_Task_
Here is the listing. Report each line in it that contains the string "conditionsOf".

============================================================

-- ==== Sys2Proof/Tests/Slice0.lean ====
section
/-! SUPPORT. The model's own tests. Expected values are the spec's: each test names the vector (95_test_vectors) or the rule it
takes them from. The last part gives, for every statement with hypotheses, a state and operands that meet them. -/

namespace Sys2Proof.Tests.Slice0

open Sys2Proof Sys2Proof.Machine Sys2Proof.Safety

/-! ## Ill-formed source lines (30_encoding R72; 43_lcd_command_interface R156), one per check -/

theorem test_wf_wbit : (AsmLine.i2cWbit 2).wellFormed = false ∧ (AsmLine.i2cWbit 1).wellFormed = true := by decide

theorem test_wf_wbyte : (AsmLine.i2cWbyte 256).wellFormed = false ∧ (AsmLine.i2cWbyte 255).wellFormed = true := by decide

theorem test_wf_pulse_nibble : (AsmLine.lcdPulse 16 0).wellFormed = false ∧ (AsmLine.lcdPulse 15 1).wellFormed = true := by
  decide

theorem test_wf_pulse_select : (AsmLine.lcdPulse 0 2).wellFormed = false := by decide

theorem test_wf_cmd : (AsmLine.lcdCmd 256).wellFormed = false ∧ (AsmLine.lcdCmd 255).wellFormed = true := by decide

theorem test_wf_data : (AsmLine.lcdData 256).wellFormed = false ∧ (AsmLine.lcdData 255).wellFormed = true := by decide

theorem test_wf_command : (AsmLine.lcdCommand 256).wellFormed = false ∧ (AsmLine.lcdCommand 255).wellFormed = true := by
  decide

/-- V52, both halves; and V50. -/
theorem test_wf_cursor : (AsmLine.lcdSetCursor 2 0).wellFormed = false ∧ (AsmLine.lcdSetCursor 0 64).wellFormed = false ∧
    (AsmLine.lcdSetCursor 1 63).wellFormed = true := by decide

theorem test_wf_print : (AsmLine.lcdPrint [0x41, 256]).wellFormed = false ∧ (AsmLine.lcdPrint []).wellFormed = true := by
  decide

/-! ## Words (V2 to V11a), each written out bit by bit from the formats of 30_encoding R61 -/

/-- V2, V3, V5: format Z, `oooo 0000 0000 0000`. -/
theorem test_decode_z : decode 0b0001_0000_0000_0000#16 = .ok .i2cStart ∧ decode 0b0010_0000_0000_0000#16 = .ok .i2cStop ∧
    decode 0b0100_0000_0000_0000#16 = .ok .i2cRbit := by decide

/-- V4: format B, `oooo 0000 0000 000b`. -/
theorem test_decode_b : decode 0b0011_0000_0000_0000#16 = .ok (.i2cWbit false) ∧
    decode 0b0011_0000_0000_0001#16 = .ok (.i2cWbit true) := by decide

/-- V6: format Y, `oooo 0000 dddd dddd`. -/
theorem test_decode_y : decode 0b0101_0000_0000_0000#16 = .ok (.i2cWbyte 0x00#8) ∧
    decode 0b0101_0000_1111_1111#16 = .ok (.i2cWbyte 0xFF#8) ∧
    decode 0b0101_0000_0100_1110#16 = .ok (.i2cWbyte 0x4E#8) := by decide

/-- V7: format N, `oooo 0000 nnnn 000r`. -/
theorem test_decode_n : decode 0b0110_0000_0000_0000#16 = .ok (.lcdPulse 0#4 false) ∧
    decode 0b0110_0000_0100_0001#16 = .ok (.lcdPulse 4#4 true) ∧
    decode 0b0110_0000_1111_0001#16 = .ok (.lcdPulse 15#4 true) := by decide

/-- V8: format S, `oooo 000r dddd dddd`. -/
theorem test_decode_s : decode 0b0111_0000_0000_0000#16 = .ok (.lcdCmd 0x00#8) ∧
    decode 0b0111_0001_0100_0001#16 = .ok (.lcdData 0x41#8) ∧
    decode 0b0111_0001_1111_1111#16 = .ok (.lcdData 0xFF#8) := by decide

/-- V9: format K, `oooo 0000 0000 0kkk`. -/
theorem test_decode_k : decode 0b1000_0000_0000_0000#16 = .ok (.wait .bit) ∧
    decode 0b1000_0000_0000_0001#16 = .ok (.wait .settle) ∧ decode 0b1000_0000_0000_0010#16 = .ok (.wait .cmd) ∧
    decode 0b1000_0000_0000_0011#16 = .ok (.wait .clear) ∧ decode 0b1000_0000_0000_0100#16 = .ok (.wait .poweron) := by decide

/-- V10. -/
theorem test_decode_bad_opcode : decode 0x0000#16 = .error .badOpcode ∧ decode 0x9000#16 = .error .badOpcode ∧
    decode 0xF000#16 = .error .badOpcode ∧ decode 0xFFFF#16 = .error .badOpcode := by decide

/-- V11. -/
theorem test_decode_reserved : decode 0x1001#16 = .error .reservedBitSet ∧ decode 0x2800#16 = .error .reservedBitSet ∧
    decode 0x3002#16 = .error .reservedBitSet ∧ decode 0x4001#16 = .error .reservedBitSet ∧
    decode 0x5100#16 = .error .reservedBitSet ∧ decode 0x6002#16 = .error .reservedBitSet ∧
    decode 0x600F#16 = .error .reservedBitSet ∧ decode 0x7200#16 = .error .reservedBitSet ∧
    decode 0x8008#16 = .error .reservedBitSet := by decide

/-- V11a. -/
theorem test_decode_delay_class : decode 0x8005#16 = .error .badDelayClass ∧ decode 0x8006#16 = .error .badDelayClass ∧
    decode 0x8007#16 = .error .badDelayClass := by decide

/-- The encoder against the word column of 30_encoding R72 (V7, V8, V9). -/
theorem test_encode : encode (.lcdPulse 4#4 true) = 0x6041#16 ∧ encode (.lcdData 0x41#8) = 0x7141#16 ∧
    encode (.wait .poweron) = 0x8004#16 ∧ encode (.i2cWbit true) = 0x3001#16 := by decide

/-- The table's bits 15..0 are the operation word (20_memory R47; spec/opcode_table.json). -/
theorem test_table_word : decodeTableWord 16 0x7028 = some (.lcdCmd 0x28#8) ∧ decodeTableWord 16 0x0000 = none := by decide

/-! ## Expansions -/

/-- V14: `ST`, `A(1) L(1) Db A(0) Db L(0)`. -/
theorem test_start : eventsOf startSeq [] =
    [.setSda true, .setScl true, .delay .bit, .setSda false, .delay .bit, .setScl false] := by decide

/-- V18: `SP`, `L(0) A(0) Db L(1) Db A(1) Db`. -/
theorem test_stop : eventsOf stopSeq [] =
    [.setScl false, .setSda false, .delay .bit, .setScl true, .delay .bit, .setSda true, .delay .bit] := by decide

/-- V23: `A(0) Db L(1) Db L(0)`. -/
theorem test_wbit : eventsOf (wbitSeq false) [] =
    [.setSda false, .delay .bit, .setScl true, .delay .bit, .setScl false] := by decide

/-- V27: `A(1) Db L(1) Smp(1) L(0)`. -/
theorem test_rbit : eventsOf rbitSeq [true] =
    [.setSda true, .delay .bit, .setScl true, .sample true, .setScl false] := by decide

/-- V12, V13b: the bits sent, most significant first. -/
theorem test_wbyte_bits : bitsMsbFirst 0x4E#8 = [false, true, false, false, true, true, true, false] ∧
    bitsMsbFirst 0xA5#8 = [true, false, true, false, false, true, false, true] := by decide

/-- The example of 41_byte_transfer R120, its first two bits and its ACK. -/
theorem test_wbyte_events : (eventsOf (wbyteSeq 0x4E#8) [false]).take 10 =
      [.setSda false, .delay .bit, .setScl true, .delay .bit, .setScl false,
       .setSda true, .delay .bit, .setScl true, .delay .bit, .setScl false] ∧
    (eventsOf (wbyteSeq 0x4E#8) [false]).drop 40 =
      [.setSda true, .delay .bit, .setScl true, .sample false, .setScl false] := by decide

/-- The configuration the vectors assume, with durations picked for these tests alone. -/
def board : Config :=
  { devAddr7 := 0x27#7, backlight := true, bitMap := BitMap.default, tBit := 5, tSettle := 1, tCmd := 50, tClear := 2000,
    tPoweron := 50000, displayCols := 16 }

/-- The board with BACKLIGHT 0. -/
def darkBoard : Config := { board with backlight := false }

/-- The board at address 0x3F, with its control bits in another order. -/
def otherBoard : Config := { board with devAddr7 := 0x3F#7, bitMap := { rsBit := 3, rwBit := 2, enBit := 1, blBit := 0 } }

/-- V13c and E9: ADDR_BYTE. -/
theorem test_addr_byte : addrByte board = 0x4E#8 ∧ addrByte otherBoard = 0x7E#8 := by decide

/-- V30, V30a, V30d: t1 and t0 of a pulse, and V30 with BACKLIGHT 0. -/
theorem test_pulse_bytes : tb board 4#4 true true = 0x4D#8 ∧ tb board 4#4 true false = 0x49#8 ∧
    tb board 0#4 false true = 0x0C#8 ∧ tb board 0#4 false false = 0x08#8 ∧ tb board 1#4 true true = 0x1D#8 ∧
    tb darkBoard 4#4 true true = 0x45#8 ∧ tb darkBoard 4#4 true false = 0x41#8 := by decide

/-- V31: LCD_CMD 0x28, high then low. -/
theorem test_cmd_bytes : tb board (highNibble 0x28#8) false true = 0x2C#8 ∧ tb board (highNibble 0x28#8) false false = 0x28#8 ∧
    tb board (lowNibble 0x28#8) false true = 0x8C#8 ∧ tb board (lowNibble 0x28#8) false false = 0x88#8 := by decide

/-- V1: LCD_DATA 0x41, high then low. -/
theorem test_data_bytes : tb board (highNibble 0x41#8) true true = 0x4D#8 ∧ tb board (highNibble 0x41#8) true false = 0x49#8 ∧
    tb board (lowNibble 0x41#8) true true = 0x1D#8 ∧ tb board (lowNibble 0x41#8) true false = 0x19#8 := by decide

/-! ## RESULT, STATUS, reset -/

/-- V26, V27 and the RESULT tables of 95_test_vectors for one pulse and for a send. -/
theorem test_result : packResult [] = 0x0000#16 ∧ packResult [false] = 0x0100#16 ∧ packResult [true] = 0x1101#16 ∧
    packResult [false, false, false] = 0x0300#16 ∧ packResult [true, true, true] = 0x1307#16 ∧
    packResult [false, true, false] = 0x1302#16 ∧ packResult [true, false, false] = 0x1301#16 ∧
    packResult [false, false, true] = 0x1304#16 ∧ packResult (List.replicate 6 false) = 0x0600#16 ∧
    packResult (List.replicate 6 true) = 0x163F#16 ∧
    packResult [false, false, false, false, false, true] = 0x1620#16 ∧
    packResult [true, false, false, true, false, false] = 0x1609#16 := by decide

/-- V56. -/
theorem test_reset : State.reset.latches = (true, true) ∧ State.reset.result = 0x0000#16 ∧ State.reset.status = 0x0000#16 ∧
    State.reset.ready = true := by decide

/-! ## Single steps -/

/-- A ready block on the board, the bus released, with words to take and levels to sample. -/
def ready (words : List Word) (levels : List Bit) : State :=
  { State.reset with config := board, stream := words, busIn := levels }

/-- A block at work, with what is left of its operation and the latches it stands at. -/
def atWork (left : List MicroAction) (scl sda : Bit) (levels : List Bit) : State :=
  { State.reset with config := board, seq := left, busy := true, sclOut := scl, sdaOut := sda, busIn := levels }

/-- V57: the word 0x8005 at reset is refused, STATUS 0x0002, no event, RESULT and latches as they were. -/
theorem test_refusal : ∃ t, step (ready [0x8005#16] []) = .next t ∧ t.status = 0x0002#16 ∧ t.ready = false ∧ t.trace = [] ∧
    t.result = 0x0000#16 ∧ t.latches = (true, true) := ⟨_, rfl, by decide⟩

/-- The accept of I2C_STOP (10_state R34): BUSY, no event. -/
theorem test_accept : ∃ t, step (ready [0x2000#16] []) = .next t ∧ t.status = 0x0001#16 ∧ t.trace = [] ∧ t.seq.length = 7 :=
  ⟨_, rfl, by decide⟩

/-- WAIT CLEAR ends after its one micro-step: the event, latches kept, RESULT 0x0000 (V28, V29). -/
theorem test_wait : ∃ t, step (atWork [.delay .clear] false true []) = .next t ∧ t.trace = [.delay .clear] ∧
    t.latches = (false, true) ∧ t.result = 0x0000#16 ∧ t.ready = true := ⟨_, rfl, by decide⟩

/-- The sample of I2C_RBIT takes the level the bus leaves where SDA is released, and 0 where it is driven low (10_state R35). -/
theorem test_sample : (∃ t, step (atWork [.sample, .setScl false] true true [true]) = .next t ∧ t.samples = [true]) ∧
    (∃ t, step (atWork [.sample, .setScl false] true false [true]) = .next t ∧ t.samples = [false]) :=
  ⟨⟨_, rfl, by decide⟩, ⟨_, rfl, by decide⟩⟩

/-- V58: a reset in an operation discards it and releases both latches. -/
theorem test_reset_step : ∃ t, step { atWork [.setScl true] false false [] with resetIn := [true] } = .next t ∧
    t.seq = [] ∧ t.latches = (true, true) ∧ t.status = 0x0000#16 := ⟨_, rfl, by decide⟩

/-- A word placed for the next step is the one it takes (V30: 0x6041 is LCD_PULSE 4, 1). -/
theorem test_placed : ∃ t, step (State.reset.withFetchWord 16 0x6041) = .next t ∧ t.busy = true ∧
    t.seq = pulseSeq State.reset.config 4#4 true ∧ t.stream = [] := ⟨_, rfl, rfl, rfl, rfl⟩

/-! ## Wire conditions and durations -/

/-- V17, V18, V24, V25: what the wire shows by entry state. -/
theorem test_wire : conditionsOf (true, false) stEvents = [.stop, .start] ∧ conditionsOf (false, true) spEvents = [.stop] ∧
    conditionsOf (true, true) (wbEvents false) = [.start] ∧ conditionsOf (true, false) (wbEvents true) = [.stop] ∧
    conditionsOf (false, false) (wbEvents true) = [] := by decide

/-- 70_reset_and_hazards R207 for I2C_START and WAIT CMD on the board: 2 T_BIT and T_CMD. -/
theorem test_durations : minTime board startSeq = 10 ∧ minTime board (waitSeq .cmd) = 50 := by decide

/-! ## The assembler -/

/-- V45, V46, V48, V49. -/
theorem test_assemble_host : assemble (.lcdCommand 0x0C) = some [0x700C#16, 0x8002#16] ∧
    assemble .lcdClear = some [0x7001#16, 0x8003#16] ∧ assemble (.lcdSetCursor 0 5) = some [0x7085#16, 0x8002#16] ∧
    assemble (.lcdSetCursor 1 3) = some [0x70C3#16, 0x8002#16] := by decide

/-- V50 to V54. -/
theorem test_assemble_corners : assemble (.lcdSetCursor 1 63) = some [0x70FF#16, 0x8002#16] ∧
    assemble (.lcdSetCursor 0 16) = some [0x7090#16, 0x8002#16] ∧ assemble (.lcdSetCursor 2 0) = none ∧
    assemble (.lcdPrint []) = some [] ∧ assemble (.lcdPrint [0x48, 0x69]) = some [0x7148#16, 0x7169#16] := by decide

/-- The two lines of P3 are its four words. -/
theorem test_assemble_program : assembleAll [.lcdSetCursor 1 3, .lcdPrint [0x48, 0x69]] =
    some [0x70C3#16, 0x8002#16, 0x7148#16, 0x7169#16] := by decide

/-- The forms of 30_encoding R72: hexadecimal, decimal, binary, a comment, an operand pair. -/
theorem test_text_numbers : assembleText "I2C_WBYTE 0x4E ; address".toList = some [0x504E#16] ∧
    assembleText "I2C_WBYTE 78".toList = some [0x504E#16] ∧
    assembleText "I2C_WBYTE 0b0100_1110".toList = some [0x504E#16] ∧
    assembleText "LCD_PULSE 4, 1".toList = some [0x6041#16] := by decide

/-- A character literal, a string, a delay class; an operand out of range is an error (30_encoding R72; V54; E5). -/
theorem test_text_forms : assembleText "LCD_DATA 'A'".toList = some [0x7141#16] ∧
    assembleText "LCD_PRINT \"Hi\"".toList = some [0x7148#16, 0x7169#16] ∧
    assembleText "WAIT CLEAR".toList = some [0x8003#16] ∧ assembleText "I2C_WBYTE 256".toList = none := by decide

/-! ## The duties of the host (70_reset_and_hazards R196 to R199) -/

/-- The raw form of P6 keeps its byte operations inside; a byte operation before any I2C_START does not. -/
theorem test_inside : bitOpsInside false [.i2cStart, .i2cWbyte 0x4E#8, .wait .settle, .i2cStop] = true ∧
    bitOpsInside false [.i2cWbyte 0x4E#8] = false ∧ bitOpsInside false [.i2cStart, .i2cStop, .i2cRbit] = false := by decide

/-- Eight write bits need one read bit after them. -/
theorem test_ack : ackAfterEightBits 0 (List.replicate 8 (.i2cWbit true) ++ [.i2cRbit]) = true ∧
    ackAfterEightBits 0 (List.replicate 8 (.i2cWbit true) ++ [.i2cStop]) = false := by decide

/-- An extra pulse breaks the pairing, and a bare clear breaks the wait. -/
theorem test_pairs : pulsesPaired false [.lcdPulse 3#4 false, .lcdPulse 3#4 false] = true ∧
    pulsesPaired false [.lcdPulse 3#4 false] = false ∧ clearWaited board none 0 [.lcdCmd 1#8, .wait .clear, .lcdCmd 1#8] = true ∧
    clearWaited board none 0 [.lcdCmd 1#8, .lcdData 0x41#8] = false := by decide

/-- Command 0x01 sent as two pulses, the form R197 allows, owes its wait too; the same nibbles with RS 1 are a character. -/
theorem test_clear_by_pulses :
    clearWaited board none 0 [.lcdPulse 0#4 false, .lcdPulse 1#4 false, .lcdData 0x41#8] = false ∧
    clearWaited board none 0 [.lcdPulse 0#4 false, .lcdPulse 1#4 false, .wait .clear, .lcdData 0x41#8] = true ∧
    clearWaited board none 0 [.lcdPulse 0#4 true, .lcdPulse 1#4 true, .lcdData 0x41#8] = true := by decide

/-- Home owes the wait of the clear class too (R203), and so does a bare clear after an extra pulse, before LCD_INIT or after it
(R197, R199). -/
theorem test_clear_class :
    clearWaited board none 0 [.lcdCmd 2#8, .lcdData 0x41#8] = false ∧
    clearWaited board none 0 [.lcdCmd 3#8, .wait .clear, .lcdData 0x41#8] = true ∧
    clearWaited board none 0 ([.lcdPulse 3#4 false] ++ lcdInitOps ++ [.lcdCmd 1#8, .lcdData 0x41#8]) = false ∧
    clearWaited board none 0 [.lcdPulse 3#4 false, .lcdCmd 1#8, .lcdData 0x41#8] = false := by decide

============================================================

_Expected answer_
theorem test_wire : conditionsOf (true, false) stEvents = [.stop, .start] ∧ conditionsOf (false, true) spEvents = [.stop] ∧
    conditionsOf (true, true) (wbEvents false) = [.start] ∧ conditionsOf (true, false) (wbEvents true) = [.stop] ∧
    conditionsOf (false, false) (wbEvents true) = [] := by decide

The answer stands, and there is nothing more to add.